グランドロン内部はコア部分に有力敵と護衛、また宝物庫にも守備隊が置かれていると推測される。三十分以内に撤退もしくは有力敵の撃破、コギトエルゴスムの奪取を行うなら、作戦を立てて手際よく進行する必要があるだろう。
「この戦いは極めて重要なものになるだろう……デウスエクスの大同盟は我々には悪夢そのものだが、ハール王女には最終目的への布石に過ぎない」
王女と攻性植物の作戦が成功し、デウスエクスの同盟にドラゴンが参画すれば、その勢力と中心たるハール王女の力は揺るがぬものになる。
「ハール王女の最終目標はレリ王女が言う通り、エインヘリアルの王位を簒奪する事……大同盟が成れば、彼女を『王女』と呼べなくなる日も近いだろうな」
ハール女王、クイーン・ハール。
皮肉交じりなリリエの呟きは、ことのほか脅威に現実味を感じさせた。
参加者 | |
---|---|
橘・芍薬(アイアンメイデン・e01125) |
ミチェーリ・ノルシュテイン(青氷壁の盾・e02708) |
フィルトリア・フィルトレーゼ(傷だらけの復讐者・e03002) |
ティーシャ・マグノリア(殲滅の末妹・e05827) |
フローネ・グラネット(紫水晶の盾・e09983) |
ハインツ・エクハルト(光を背負う者・e12606) |
マーク・ナイン(取り残された戦闘マシン・e21176) |
リティ・ニクソン(沈黙の魔女・e29710) |
●フルブラスト・エントリー
「強襲成功、無線封鎖解除」
グランドロン外縁の強化陣地、リティ・ニクソン(沈黙の魔女・e29710)の合図にケルベロスたちは隠密を脱ぎ捨てる。伊勢方面、グランドロン迎撃戦はケルベロスたちのペースで始まった。
「SYSTEM COMBAT MODE」
「っしゃぁ!」
その数、六チーム四十八名。
サーヴェントらを加えれば五十を優に超えるケルベロスに浮足立つデウスエクスを尻目に、殿を守るハインツ・エクハルト(光を背負う者・e12606)が気合一声。

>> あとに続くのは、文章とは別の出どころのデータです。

-- ==== Sys2Proof/Machine/BlockCommands.lean ====
section
/-!
DEFINITION. The single-block command ENCBLK (spec 42_block_transform.md R82).
-/

namespace Sys2Proof.Machine

/-- ENCBLK: DOUTB ← Cipher(DINB, SCHED, NRI), OUTLEN ← 16; ERR_NOKEY without a loaded schedule (R82, R121). -/
def execEncblk (s : State) : Host.Outcome State Fault Refusal :=
  if s.keyValid then
    .next (complete (putDout (cipher (dinB s) s.sched.toList s.nri.toNat) 16#5 s))
  else .next (endError .errNoKey s)

end Sys2Proof.Machine
end

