-- ==== Sys2Proof/Machine/Operands.lean ====
section
/-!
DEFINITION. The operand forms of a command word: BITS of the key commands (R50) and LEN of XORCHUNK (R49).
-/

namespace Sys2Proof.Machine

/-- N, the key length in bytes, of an accepted BITS; none for any other value (R50, R120). -/
def keyLength (bits : BitVec 16) : Option Nat :=
  if bits = 128#16 ∨ bits = 192#16 ∨ bits = 256#16 then some (bits.toNat / 8) else none

/-- XORCHUNK accepts 1 ≤ LEN ≤ 16 (R49, R122). -/
def lenAccepted (len : BitVec 5) : Bool := 1 ≤ len.toNat && len.toNat ≤ 16

end Sys2Proof.Machine
end

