-- ==== Sys2Proof/Tests/Slice0.lean ====
section
/-!
SUPPORT. Tests of the model: the well-formedness smoke test, every row's decoding by a word written out from the
spec's encoding, at most two one-step tests a command with results from 95_test_vectors.md, and for every statement
with hypotheses a witness that meets them, at the boundary values of each clause.
-/

namespace Sys2Proof.Tests

open Sys2Proof.Machine

/-! ## Well-formedness smoke -/

/-- A reserved command of the first row whose OP is not 6 or 7 is no command word (R53). -/
theorem test_wf_refuses_reservedOp6to7 :
    wellFormed (.reservedOp6to7 0x5 0 0 0) = false ∧ wellFormed (.reservedOp6to7 0x8 0 0 0) = false := by decide

/-- A reserved command of the second row whose OP is below 8 is no command word (R53). -/
theorem test_wf_refuses_reservedOp8to15 :
    wellFormed (.reservedOp8to15 0x7 0 0 0) = false ∧ wellFormed (.reservedOp8to15 0x0 0 0 0) = false := by decide

/-! ## Decoding: words from R54, R56 and 95_test_vectors.md V60, fields by hand from R47 -/

theorem test_decode_nop : decodeWord 0x00000000 = .nop 0 0 0 := by decide
theorem test_decode_keyexp : decodeWord 0x00C00001 = .keyexp 0 0 192 := by decide
theorem test_decode_keyderive : decodeWord 0x00640002 = .keyderive 0 0 100 := by decide
theorem test_decode_encblk : decodeWord 0x00800003 = .encblk 0 0 128 := by decide
theorem test_decode_ctrseed : decodeWord 0x00000004 = .ctrseed 0 0 0 := by decide
theorem test_decode_xorchunk : decodeWord 0x012C00B5 = .xorchunk 11 0 300 := by decide
theorem test_decode_xorchunk_len31 : decodeWord 0x000001F5 = .xorchunk 31 0 0 := by decide
theorem test_decode_reservedOp6 : decodeWord 0x00000006 = .reservedOp6to7 0x6 0 0 0 := by decide
theorem test_decode_reservedOp15 : decodeWord 0x0080000F = .reservedOp8to15 0xF 0 0 128 := by decide

/-- RSVD is word[15:9]: the word BITS = 1, RSVD = 0x7F, LEN = 0, OP = 5 is 0x0001FE05 (R47). -/
theorem test_decode_rsvd : decodeWord 0x0001FE05 = .xorchunk 0 0x7F 1 := by decide

/-- Three bytes are no command word (R47), and four are read with the lanes of R35. -/
theorem test_decode_bytes :
    decodeBytes [0x05, 0x01, 0x00] = .error .truncated ∧
    decodeBytes [0x05, 0x01, 0x00, 0x00] = .ok (.xorchunk 16 0 0, []) := ⟨rfl, rfl⟩

/-- The opcode table's words: a 32-bit row is read, a longer one is no command. -/
theorem test_decode_table :
    decodeTableWord 32 0x00000105 = some (.xorchunk 16 0 0) ∧ decodeTableWord 64 0x105 = none := by decide

/-! ## One command, one step -/

/-- A field of the state after one step; none where the step does not answer a next state. -/
def after {α : Type} (s : State) (f : State → α) : Option α :=
  match step s with
  | .next t => some (f t)
  | .fault _ => none
  | .refused _ => none

/-- A state in which the command word `w` is due to be performed. -/
def due (s : State) (w : Nat) : State := s.withFetchWord 32 w

/-- The key text "0123456789ABCDEF" in the KEY registers (95_test_vectors.md section 2.4). -/
def keyed : State :=
  { State.reset with key := #v[0x33323130, 0x37363534, 0x42413938, 0x46454443, 0, 0, 0, 0] }

/-- The schedule of a 16-byte key is loaded. -/
def loaded (key : List Byte) : State := loadSchedule (keyExpansion key) State.reset

/-- The derived key of "0123456789ABCDEF" (95_test_vectors.md section 2.4). -/
def derivedK16 : List Byte :=
  [0x8d, 0x83, 0x5d, 0x0c, 0xff, 0xd8, 0xba, 0xd5, 0x85, 0xfe, 0x8b, 0x42, 0x94, 0xc4, 0x21, 0x88]

/-- The state of V33: the derived key's schedule, the nonce n0 and a block index. -/
def streaming (lo hi : Word) : State :=
  { loaded derivedK16 with nonceLo := 0xcfe56800, nonceHi := 0x0000018b, ctrLo := lo, ctrHi := hi }

/-- NOP clears an error code (R100's worked example). -/
theorem test_nop_clears_error :
    after (due { State.reset with err := .errBits } 0x00000000) statusWord = some 0x00000000 := by decide +kernel

/-- V60 and section 2.2: `KEYEXP 128` after reset. -/
theorem test_keyexp_zero_key :
    after (due State.reset 0x00800001) (fun t => (statusWord t, t.sched[43])) =
      some (0x00000A02, ⟨0x6f, 0x8f, 0x18, 0x8e⟩) := by decide +kernel

/-- Section 2.2: `KEYEXP 256` runs the extra SubWord step of Nk = 8. -/
theorem test_keyexp_256 :
    after (due State.reset 0x01000001) (fun t => (statusWord t, t.sched[59])) =
      some (0x00000E02, ⟨0xcb, 0x70, 0x63, 0x85⟩) := by decide +kernel

/-- Section 2.4: `KEYDERIVE 128` of "0123456789ABCDEF". -/
theorem test_keyderive_k16 :
    after (due keyed 0x00800002) (fun t => (t.sched[0], t.sched[43], t.nri)) =
      some (⟨0x8d, 0x83, 0x5d, 0x0c⟩, ⟨0xcd, 0x94, 0xd9, 0x0d⟩, 10#4) := by decide +kernel

/-- Section 2.4: `KEYDERIVE 129` is ERR_BITS although 129/8 truncates to 16. -/
theorem test_keyderive_129 : after (due keyed 0x00810002) statusWord = some 0x00000010 := by decide +kernel

/-- V1: the zero block under the zero key. -/
theorem test_encblk_conformance :
    after (due (loaded (List.replicate 16 0)) 0x00000003) (fun t => (t.dout, statusWord t)) =
      some (#v[0xd44be966, 0x3b2c8aef, 0x59fa4c88, 0x2e2b34ca], 0x00100A02) := by decide +kernel

/-- V8: `ENCBLK` after reset. -/
theorem test_encblk_no_key : after (due State.reset 0x00000003) statusWord = some 0x00000020 := by decide +kernel

/-- V31: the nonce of T = 1700000000000. -/
theorem test_ctrseed_nonce :
    (seedNonce 1700000000000#64 State.reset).nonceLo = 0xcfe56800 ∧
    (seedNonce 1700000000000#64 State.reset).nonceHi = 0x0000018b := by decide +kernel

/-- CTRSEED needs no key, ends in OK and restarts the block index (R94, V31). -/
theorem test_ctrseed_restarts :
    after (due { State.reset with ctrLo := 7, ctrHi := 9 } 0x00000004) (fun t => (statusWord t, ctr t)) =
      some (0x00000000, 0) := by decide +kernel

/-- V33, first row: "HELLO WORLD". -/
theorem test_xorchunk_hello :
    after (due { streaming 0 0 with din := #v[0x4c4c4548, 0x4f57204f, 0x00444c52, 0] } 0x000000B5)
      (fun t => (t.dout, t.outLen, ctr t)) =
      some (#v[0xdf31485a, 0xd190dffb, 0x003a8953, 0x00000000], 11#5, 1) := by decide +kernel

/-- V33, fourth row: the carry from CTR_LO into CTR_HI. -/
theorem test_xorchunk_carry :
    after (due (streaming 0xffffffff 0) 0x00000105)
      (fun t => (t.ctrLo, t.ctrHi, (doutB t).c0)) =
      some (0x00000000, 0x00000001, ⟨0x4d, 0x97, 0xf2, 0xfd⟩) := by decide +kernel

/-- V60: OP = 6. -/
theorem test_reservedOp6 : after (due State.reset 0x00000006) statusWord = some 0x00000040 := by decide +kernel

/-- V60: OP = 15 with BITS = 128, OP is checked first. -/
theorem test_reservedOp15 : after (due State.reset 0x0080000F) statusWord = some 0x00000040 := by decide +kernel

/-! ## The host port (95_test_vectors.md V61) and the calls (V40, V52, V53, V58) -/

/-- The machine after reset with a host's script. -/
def hosted (es : List Event) : State := { State.reset with script := es }

/-- A command is pending with `n` intervals to go. -/
def pending (w : Word) (n : Nat) (es : List Event) : State :=
  { hosted es with pend := w, busy := true, wait := n }

/-- V61: an 8-bit write at 0x40 and a 32-bit read at 0x42 are bus errors. -/
theorem test_bus_errors :
    step (hosted [.write 1 0x40 0xFF]) = .fault (.busError 0x40) ∧
    step (hosted [.read 4 0x42]) = .fault (.busError 0x42) := ⟨rfl, rfl⟩

/-- V61: a write to DOUT0 while BUSY = 1 sets OVR and leaves DOUT. -/
theorem test_write_dout_while_busy :
    after (pending 0 1 [.write 4 0x50 0x12345678]) (fun t => (t.ovr, t.dout[0], t.busy)) =
      some (true, 0, true) := by decide +kernel

/-- V61: a write of 0x00000004 to STATUS while BUSY = 1 clears OVR. -/
theorem test_status_w1c :
    after { pending 0 1 [.write 4 0x04 0x00000004] with ovr := true } (fun t => (t.ovr, t.busy)) =
      some (false, true) := by decide +kernel

/-- V40: the ciphertext of "HELLO WORLD" at T0, its second token 5a4831dffbdf90d153893a. -/
theorem test_encrypt_hello :
    (encryptBytes ((List.range 10).map (fun i => BitVec.ofNat 8 (0x30 + i)) ++
        [0x41, 0x42, 0x43, 0x44, 0x45, 0x46])
      [0x48, 0x45, 0x4c, 0x4c, 0x4f, 0x20, 0x57, 0x4f, 0x52, 0x4c, 0x44] 1700000000000#64).drop 17 =
    hex [0x5a, 0x48, 0x31, 0xdf, 0xfb, 0xdf, 0x90, 0xd1, 0x53, 0x89, 0x3a] := by decide +kernel

/-- V58: a trailing space, and a non-hex digit, make a ciphertext malformed. -/
theorem test_malformed :
    cipherTextOk (hex (List.replicate 8 0) ++ [0x20]) = false ∧
    cipherTextOk (hex (List.replicate 8 0) ++ [0x20, 0x67, 0x30]) = false ∧
    cipherTextOk (hex (List.replicate 8 0)) = true := by decide

/-! ## Witnesses: for every statement with hypotheses, values that meet them, at the boundaries of each clause -/

theorem test_witness_DecodeEncodeRoundTrip :
    WellFormed (.reservedOp6to7 0x7 31 0x7F 0xFFFF) ∧ WellFormed (.reservedOp8to15 0x8 0 0 0) ∧
    WellFormed (.xorchunk 31 0x7F 0xFFFF) := by decide

theorem test_witness_IgnoredFieldsHaveNoEffect :
    (fieldOp 0x00000105 = fieldOp 0x0000FF05 ∧ fieldLen 0x00000105 = fieldLen 0x0000FF05 ∧
      fieldBits 0x00000105 = fieldBits 0x0000FF05) ∧
    (fieldOp 0x00800003 = fieldOp 0xFFFFFFF3 ∧ (fieldOp 0x00800003).toNat ≠ 5 ∧
      (fieldOp 0x00800003).toNat ≠ 1 ∧ (fieldOp 0x00800003).toNat ≠ 2) := by decide

theorem test_witness_StepPerformsPendingCommand :
    ((pending 0 0 []).rst = false ∧ (pending 0 0 []).busy = true ∧ (pending 0 0 []).wait = 0) ∧
    (pending 0 1 []).wait ≠ 0 ∧ (hosted []).busy = false ∧ { hosted [] with rst := true }.rst = true := by
  decide

theorem test_witness_EveryWordIsAcceptedAndPerformed :
    (hosted [.write 4 0x00 6]).rst = false ∧ (hosted [.write 4 0x00 6]).busy = false := by decide

theorem test_witness_PendingCommandIsUndisturbed :
    (pending 0 1 [.write 4 0x00 6]).busy = true ∧ (pending 0 1 [.write 4 0x00 6]).rst = false ∧
    (pending 0 1 [.write 4 0x00 6]).wait ≠ 0 ∧
    (pending 0 1 [.write 4 0x00 6]).script.head? ≠ some .resetOn ∧
    ∃ t, step (pending 0 1 [.write 4 0x00 6]) = .next t :=
  ⟨rfl, rfl, by decide, by decide, _, rfl⟩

極彩色のブレイブマインにフィルトリア・フィルトレーゼ(傷だらけの復讐者・e03002)の散布した紙兵が舞った。
「敵襲! 敵襲! 支援求む! 支え……!」
「M158 STAND BY」
うなりをあげて機動するリティの『強行偵察型アームドフォート』が捉えた敵影めがけ、戦闘機動したマーク・ナイン(取り残された戦闘マシン・e21176)の『M158』多銃身回転機銃が照準。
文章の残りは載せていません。